--- Given information ---

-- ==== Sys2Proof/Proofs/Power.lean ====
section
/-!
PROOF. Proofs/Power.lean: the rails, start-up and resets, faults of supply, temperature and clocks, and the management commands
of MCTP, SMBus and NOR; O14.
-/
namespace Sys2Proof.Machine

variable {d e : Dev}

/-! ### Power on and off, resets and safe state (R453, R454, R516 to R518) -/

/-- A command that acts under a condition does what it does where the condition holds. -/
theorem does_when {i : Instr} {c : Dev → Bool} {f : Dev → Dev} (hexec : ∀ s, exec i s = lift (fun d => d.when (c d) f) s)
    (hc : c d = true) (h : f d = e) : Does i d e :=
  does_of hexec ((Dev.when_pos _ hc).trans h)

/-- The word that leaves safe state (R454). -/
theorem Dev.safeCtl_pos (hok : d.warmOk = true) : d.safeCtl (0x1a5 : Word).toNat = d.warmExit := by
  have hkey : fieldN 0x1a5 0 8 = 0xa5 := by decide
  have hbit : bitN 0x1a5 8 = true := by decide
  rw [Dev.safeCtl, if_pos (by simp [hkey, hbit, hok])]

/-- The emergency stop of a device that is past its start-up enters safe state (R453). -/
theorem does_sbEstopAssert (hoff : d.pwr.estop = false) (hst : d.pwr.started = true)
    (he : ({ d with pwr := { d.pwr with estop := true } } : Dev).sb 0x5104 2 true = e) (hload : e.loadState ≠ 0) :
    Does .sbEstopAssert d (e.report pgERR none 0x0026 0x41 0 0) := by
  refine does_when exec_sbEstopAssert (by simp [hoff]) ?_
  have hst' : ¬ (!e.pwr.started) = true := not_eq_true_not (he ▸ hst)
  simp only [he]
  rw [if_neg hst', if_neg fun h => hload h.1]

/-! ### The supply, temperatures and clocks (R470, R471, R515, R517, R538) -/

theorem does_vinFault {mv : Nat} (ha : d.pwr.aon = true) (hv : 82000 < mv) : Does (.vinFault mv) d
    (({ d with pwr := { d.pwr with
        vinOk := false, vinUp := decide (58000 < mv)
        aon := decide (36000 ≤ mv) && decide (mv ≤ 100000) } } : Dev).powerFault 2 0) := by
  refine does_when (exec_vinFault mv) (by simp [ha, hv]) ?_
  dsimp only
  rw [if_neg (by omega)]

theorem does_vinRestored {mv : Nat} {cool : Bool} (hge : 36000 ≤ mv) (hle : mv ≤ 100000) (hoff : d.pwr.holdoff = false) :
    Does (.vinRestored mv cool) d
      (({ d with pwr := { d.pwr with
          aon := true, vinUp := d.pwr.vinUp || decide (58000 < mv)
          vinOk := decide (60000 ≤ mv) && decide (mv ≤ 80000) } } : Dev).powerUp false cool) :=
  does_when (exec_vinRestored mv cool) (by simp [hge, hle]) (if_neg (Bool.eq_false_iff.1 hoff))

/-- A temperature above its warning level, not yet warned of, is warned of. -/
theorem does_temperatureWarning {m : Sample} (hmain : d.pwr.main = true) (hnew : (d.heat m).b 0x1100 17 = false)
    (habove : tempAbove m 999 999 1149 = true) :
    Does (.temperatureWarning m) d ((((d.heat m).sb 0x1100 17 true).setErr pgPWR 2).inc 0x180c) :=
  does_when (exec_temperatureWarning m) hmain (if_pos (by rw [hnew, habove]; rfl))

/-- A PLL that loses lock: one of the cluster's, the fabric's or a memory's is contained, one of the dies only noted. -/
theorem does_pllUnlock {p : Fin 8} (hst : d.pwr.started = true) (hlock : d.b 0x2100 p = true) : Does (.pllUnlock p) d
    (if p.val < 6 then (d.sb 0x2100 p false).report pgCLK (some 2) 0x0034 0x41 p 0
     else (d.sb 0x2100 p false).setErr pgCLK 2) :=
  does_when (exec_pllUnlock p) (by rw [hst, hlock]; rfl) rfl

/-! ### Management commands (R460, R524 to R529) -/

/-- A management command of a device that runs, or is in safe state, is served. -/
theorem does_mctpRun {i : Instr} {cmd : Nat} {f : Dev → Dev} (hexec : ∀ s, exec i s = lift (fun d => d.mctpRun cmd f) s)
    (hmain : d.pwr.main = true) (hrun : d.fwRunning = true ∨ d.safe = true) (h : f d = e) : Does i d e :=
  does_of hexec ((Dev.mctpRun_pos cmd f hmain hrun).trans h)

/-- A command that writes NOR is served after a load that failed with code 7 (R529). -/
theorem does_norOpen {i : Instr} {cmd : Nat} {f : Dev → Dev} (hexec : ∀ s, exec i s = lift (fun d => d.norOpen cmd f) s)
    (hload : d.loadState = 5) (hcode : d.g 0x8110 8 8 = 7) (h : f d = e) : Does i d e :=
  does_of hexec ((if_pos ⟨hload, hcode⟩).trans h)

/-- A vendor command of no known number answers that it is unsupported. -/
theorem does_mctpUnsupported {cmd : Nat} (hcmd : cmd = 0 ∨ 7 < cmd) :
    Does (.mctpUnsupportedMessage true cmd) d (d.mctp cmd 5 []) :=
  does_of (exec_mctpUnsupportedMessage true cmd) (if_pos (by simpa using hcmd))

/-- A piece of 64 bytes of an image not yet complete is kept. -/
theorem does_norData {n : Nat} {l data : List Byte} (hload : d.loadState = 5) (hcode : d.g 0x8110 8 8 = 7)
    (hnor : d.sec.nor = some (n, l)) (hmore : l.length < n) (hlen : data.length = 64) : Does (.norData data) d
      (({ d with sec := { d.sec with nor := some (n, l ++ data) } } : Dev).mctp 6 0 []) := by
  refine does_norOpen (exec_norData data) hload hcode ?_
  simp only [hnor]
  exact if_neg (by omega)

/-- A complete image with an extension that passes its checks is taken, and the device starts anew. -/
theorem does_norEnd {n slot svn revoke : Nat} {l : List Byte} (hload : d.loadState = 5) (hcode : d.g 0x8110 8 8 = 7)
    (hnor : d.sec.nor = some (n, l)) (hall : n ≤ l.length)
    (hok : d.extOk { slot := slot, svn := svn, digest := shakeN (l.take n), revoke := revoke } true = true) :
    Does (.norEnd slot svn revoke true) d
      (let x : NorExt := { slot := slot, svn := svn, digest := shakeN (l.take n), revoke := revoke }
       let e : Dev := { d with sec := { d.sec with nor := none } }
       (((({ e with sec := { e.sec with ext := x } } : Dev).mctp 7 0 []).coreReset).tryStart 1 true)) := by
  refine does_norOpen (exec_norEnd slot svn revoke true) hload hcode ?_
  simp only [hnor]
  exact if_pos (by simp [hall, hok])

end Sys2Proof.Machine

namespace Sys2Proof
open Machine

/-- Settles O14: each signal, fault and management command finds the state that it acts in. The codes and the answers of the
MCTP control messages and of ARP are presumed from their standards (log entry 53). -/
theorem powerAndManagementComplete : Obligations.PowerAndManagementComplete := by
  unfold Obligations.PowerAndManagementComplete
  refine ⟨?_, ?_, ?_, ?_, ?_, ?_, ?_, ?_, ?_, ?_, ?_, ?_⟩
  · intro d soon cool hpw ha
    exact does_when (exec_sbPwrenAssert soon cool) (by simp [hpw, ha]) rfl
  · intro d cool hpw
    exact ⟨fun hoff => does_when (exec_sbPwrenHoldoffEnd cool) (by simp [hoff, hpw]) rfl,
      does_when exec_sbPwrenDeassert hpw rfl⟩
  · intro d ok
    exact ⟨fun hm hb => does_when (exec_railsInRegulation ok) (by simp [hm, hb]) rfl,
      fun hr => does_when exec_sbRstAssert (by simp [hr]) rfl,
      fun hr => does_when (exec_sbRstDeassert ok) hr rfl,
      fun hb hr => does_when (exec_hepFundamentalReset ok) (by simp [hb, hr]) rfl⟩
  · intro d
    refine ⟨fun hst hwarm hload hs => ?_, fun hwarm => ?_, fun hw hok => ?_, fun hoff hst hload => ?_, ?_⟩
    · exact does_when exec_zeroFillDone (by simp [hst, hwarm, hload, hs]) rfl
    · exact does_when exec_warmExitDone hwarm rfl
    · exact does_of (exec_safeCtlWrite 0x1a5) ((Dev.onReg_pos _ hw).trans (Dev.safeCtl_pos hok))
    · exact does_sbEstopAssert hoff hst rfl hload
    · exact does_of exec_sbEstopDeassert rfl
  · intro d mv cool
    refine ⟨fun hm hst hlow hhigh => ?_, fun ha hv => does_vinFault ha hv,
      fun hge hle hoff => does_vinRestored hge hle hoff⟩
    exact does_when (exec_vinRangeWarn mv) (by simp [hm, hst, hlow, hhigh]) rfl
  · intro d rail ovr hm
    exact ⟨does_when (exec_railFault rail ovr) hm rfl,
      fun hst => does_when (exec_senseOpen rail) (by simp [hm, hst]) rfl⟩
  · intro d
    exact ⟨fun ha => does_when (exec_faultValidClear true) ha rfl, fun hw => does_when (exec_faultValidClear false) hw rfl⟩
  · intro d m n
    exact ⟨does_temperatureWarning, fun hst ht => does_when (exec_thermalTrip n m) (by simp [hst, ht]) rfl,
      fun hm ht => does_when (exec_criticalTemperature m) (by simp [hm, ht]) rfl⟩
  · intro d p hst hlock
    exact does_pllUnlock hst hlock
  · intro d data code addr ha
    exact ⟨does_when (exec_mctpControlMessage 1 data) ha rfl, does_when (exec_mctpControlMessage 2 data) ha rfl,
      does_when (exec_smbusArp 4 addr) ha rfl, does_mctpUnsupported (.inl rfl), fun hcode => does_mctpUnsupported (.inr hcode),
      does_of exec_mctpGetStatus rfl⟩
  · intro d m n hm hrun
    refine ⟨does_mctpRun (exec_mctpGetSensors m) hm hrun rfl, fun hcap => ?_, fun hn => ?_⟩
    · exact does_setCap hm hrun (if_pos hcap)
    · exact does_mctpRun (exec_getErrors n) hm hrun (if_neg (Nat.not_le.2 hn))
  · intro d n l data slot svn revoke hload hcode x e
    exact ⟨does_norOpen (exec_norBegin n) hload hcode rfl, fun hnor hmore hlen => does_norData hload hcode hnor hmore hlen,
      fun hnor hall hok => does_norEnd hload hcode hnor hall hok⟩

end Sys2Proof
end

---
--- Given information ---

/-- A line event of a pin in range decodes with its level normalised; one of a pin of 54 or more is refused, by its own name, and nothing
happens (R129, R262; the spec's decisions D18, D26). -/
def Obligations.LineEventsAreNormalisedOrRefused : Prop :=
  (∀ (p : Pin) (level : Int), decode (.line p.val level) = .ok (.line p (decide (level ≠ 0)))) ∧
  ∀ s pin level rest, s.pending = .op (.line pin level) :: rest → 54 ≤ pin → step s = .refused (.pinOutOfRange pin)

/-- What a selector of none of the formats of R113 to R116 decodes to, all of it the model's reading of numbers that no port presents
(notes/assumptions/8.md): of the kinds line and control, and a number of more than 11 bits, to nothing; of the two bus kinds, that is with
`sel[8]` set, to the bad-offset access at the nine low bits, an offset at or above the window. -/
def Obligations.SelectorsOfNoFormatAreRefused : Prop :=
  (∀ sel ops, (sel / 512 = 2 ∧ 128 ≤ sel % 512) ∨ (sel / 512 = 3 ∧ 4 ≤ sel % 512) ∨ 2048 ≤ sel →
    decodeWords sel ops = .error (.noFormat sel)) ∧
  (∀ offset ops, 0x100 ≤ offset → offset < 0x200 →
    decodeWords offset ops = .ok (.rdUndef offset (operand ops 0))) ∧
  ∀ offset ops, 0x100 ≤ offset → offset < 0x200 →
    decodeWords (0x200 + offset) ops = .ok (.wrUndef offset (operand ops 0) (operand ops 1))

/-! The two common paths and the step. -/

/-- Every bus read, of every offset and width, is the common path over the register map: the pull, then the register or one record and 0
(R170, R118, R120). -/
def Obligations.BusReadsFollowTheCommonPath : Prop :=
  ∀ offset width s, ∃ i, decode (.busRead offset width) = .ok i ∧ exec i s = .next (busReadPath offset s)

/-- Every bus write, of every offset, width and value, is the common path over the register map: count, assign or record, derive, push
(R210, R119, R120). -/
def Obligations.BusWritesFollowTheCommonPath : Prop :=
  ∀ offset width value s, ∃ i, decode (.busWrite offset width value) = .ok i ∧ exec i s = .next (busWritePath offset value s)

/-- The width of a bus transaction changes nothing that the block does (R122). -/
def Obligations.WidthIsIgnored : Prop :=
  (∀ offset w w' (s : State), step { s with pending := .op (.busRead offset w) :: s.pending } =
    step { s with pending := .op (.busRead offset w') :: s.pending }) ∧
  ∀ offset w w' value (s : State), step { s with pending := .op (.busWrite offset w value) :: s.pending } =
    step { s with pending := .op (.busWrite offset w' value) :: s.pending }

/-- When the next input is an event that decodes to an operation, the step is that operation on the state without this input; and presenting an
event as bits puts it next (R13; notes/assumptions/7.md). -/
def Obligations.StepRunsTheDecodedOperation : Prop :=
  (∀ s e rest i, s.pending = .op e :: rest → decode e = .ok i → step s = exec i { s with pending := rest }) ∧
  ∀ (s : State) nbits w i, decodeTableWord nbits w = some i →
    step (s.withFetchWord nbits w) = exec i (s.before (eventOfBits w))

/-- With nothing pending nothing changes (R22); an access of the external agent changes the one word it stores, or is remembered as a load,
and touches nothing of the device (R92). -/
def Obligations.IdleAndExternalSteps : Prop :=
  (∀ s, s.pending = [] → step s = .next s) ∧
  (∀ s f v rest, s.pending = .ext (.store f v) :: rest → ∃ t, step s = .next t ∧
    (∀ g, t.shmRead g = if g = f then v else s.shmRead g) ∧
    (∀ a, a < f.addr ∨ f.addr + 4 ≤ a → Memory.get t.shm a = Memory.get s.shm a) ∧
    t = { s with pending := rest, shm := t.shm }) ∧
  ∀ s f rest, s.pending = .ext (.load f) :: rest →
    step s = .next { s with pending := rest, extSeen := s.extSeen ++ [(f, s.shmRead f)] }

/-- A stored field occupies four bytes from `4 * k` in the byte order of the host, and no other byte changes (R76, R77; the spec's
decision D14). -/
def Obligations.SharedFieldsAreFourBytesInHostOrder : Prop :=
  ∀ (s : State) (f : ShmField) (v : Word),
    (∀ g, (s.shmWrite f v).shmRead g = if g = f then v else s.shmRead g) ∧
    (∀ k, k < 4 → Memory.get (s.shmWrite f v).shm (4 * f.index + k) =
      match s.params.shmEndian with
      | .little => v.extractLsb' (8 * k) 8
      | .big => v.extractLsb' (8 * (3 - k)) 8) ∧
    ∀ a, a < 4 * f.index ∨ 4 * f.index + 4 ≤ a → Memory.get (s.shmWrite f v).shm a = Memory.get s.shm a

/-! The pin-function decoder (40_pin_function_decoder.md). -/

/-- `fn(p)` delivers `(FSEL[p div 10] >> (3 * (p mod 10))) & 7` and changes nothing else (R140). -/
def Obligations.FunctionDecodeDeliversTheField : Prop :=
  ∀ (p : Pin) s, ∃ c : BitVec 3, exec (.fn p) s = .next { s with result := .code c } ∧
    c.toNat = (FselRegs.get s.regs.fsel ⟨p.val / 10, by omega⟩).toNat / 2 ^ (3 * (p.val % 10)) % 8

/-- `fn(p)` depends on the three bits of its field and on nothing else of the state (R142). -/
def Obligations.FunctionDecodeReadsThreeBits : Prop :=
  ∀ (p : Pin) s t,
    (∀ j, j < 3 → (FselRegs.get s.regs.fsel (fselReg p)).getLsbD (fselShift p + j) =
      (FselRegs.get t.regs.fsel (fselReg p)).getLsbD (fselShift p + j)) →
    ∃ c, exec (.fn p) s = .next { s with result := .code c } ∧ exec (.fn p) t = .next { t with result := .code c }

---

Exercise details:
In the records above, find the line with "vinOk := decide"; write out exactly that line and each one after it, stopping after the line with "does_of (exec_mctpUnsupportedMessage true".

Output for this task:
          vinOk := decide (60000 ≤ mv) && decide (mv ≤ 80000) } } : Dev).powerUp false cool) :=
  does_when (exec_vinRestored mv cool) (by simp [hge, hle]) (if_neg (Bool.eq_false_iff.1 hoff))

/-- A temperature above its warning level, not yet warned of, is warned of. -/
theorem does_temperatureWarning {m : Sample} (hmain : d.pwr.main = true) (hnew : (d.heat m).b 0x1100 17 = false)
    (habove : tempAbove m 999 999 1149 = true) :
    Does (.temperatureWarning m) d ((((d.heat m).sb 0x1100 17 true).setErr pgPWR 2).inc 0x180c) :=
  does_when (exec_temperatureWarning m) hmain (if_pos (by rw [hnew, habove]; rfl))

/-- A PLL that loses lock: one of the cluster's, the fabric's or a memory's is contained, one of the dies only noted. -/
theorem does_pllUnlock {p : Fin 8} (hst : d.pwr.started = true) (hlock : d.b 0x2100 p = true) : Does (.pllUnlock p) d
    (if p.val < 6 then (d.sb 0x2100 p false).report pgCLK (some 2) 0x0034 0x41 p 0
     else (d.sb 0x2100 p false).setErr pgCLK 2) :=
  does_when (exec_pllUnlock p) (by rw [hst, hlock]; rfl) rfl

/-! ### Management commands (R460, R524 to R529) -/

/-- A management command of a device that runs, or is in safe state, is served. -/
theorem does_mctpRun {i : Instr} {cmd : Nat} {f : Dev → Dev} (hexec : ∀ s, exec i s = lift (fun d => d.mctpRun cmd f) s)
    (hmain : d.pwr.main = true) (hrun : d.fwRunning = true ∨ d.safe = true) (h : f d = e) : Does i d e :=
  does_of hexec ((Dev.mctpRun_pos cmd f hmain hrun).trans h)

/-- A command that writes NOR is served after a load that failed with code 7 (R529). -/
theorem does_norOpen {i : Instr} {cmd : Nat} {f : Dev → Dev} (hexec : ∀ s, exec i s = lift (fun d => d.norOpen cmd f) s)
    (hload : d.loadState = 5) (hcode : d.g 0x8110 8 8 = 7) (h : f d = e) : Does i d e :=
  does_of hexec ((if_pos ⟨hload, hcode⟩).trans h)

/-- A vendor command of no known number answers that it is unsupported. -/
theorem does_mctpUnsupported {cmd : Nat} (hcmd : cmd = 0 ∨ 7 < cmd) :
    Does (.mctpUnsupportedMessage true cmd) d (d.mctp cmd 5 []) :=
  does_of (exec_mctpUnsupportedMessage true cmd) (if_pos (by simpa using hcmd))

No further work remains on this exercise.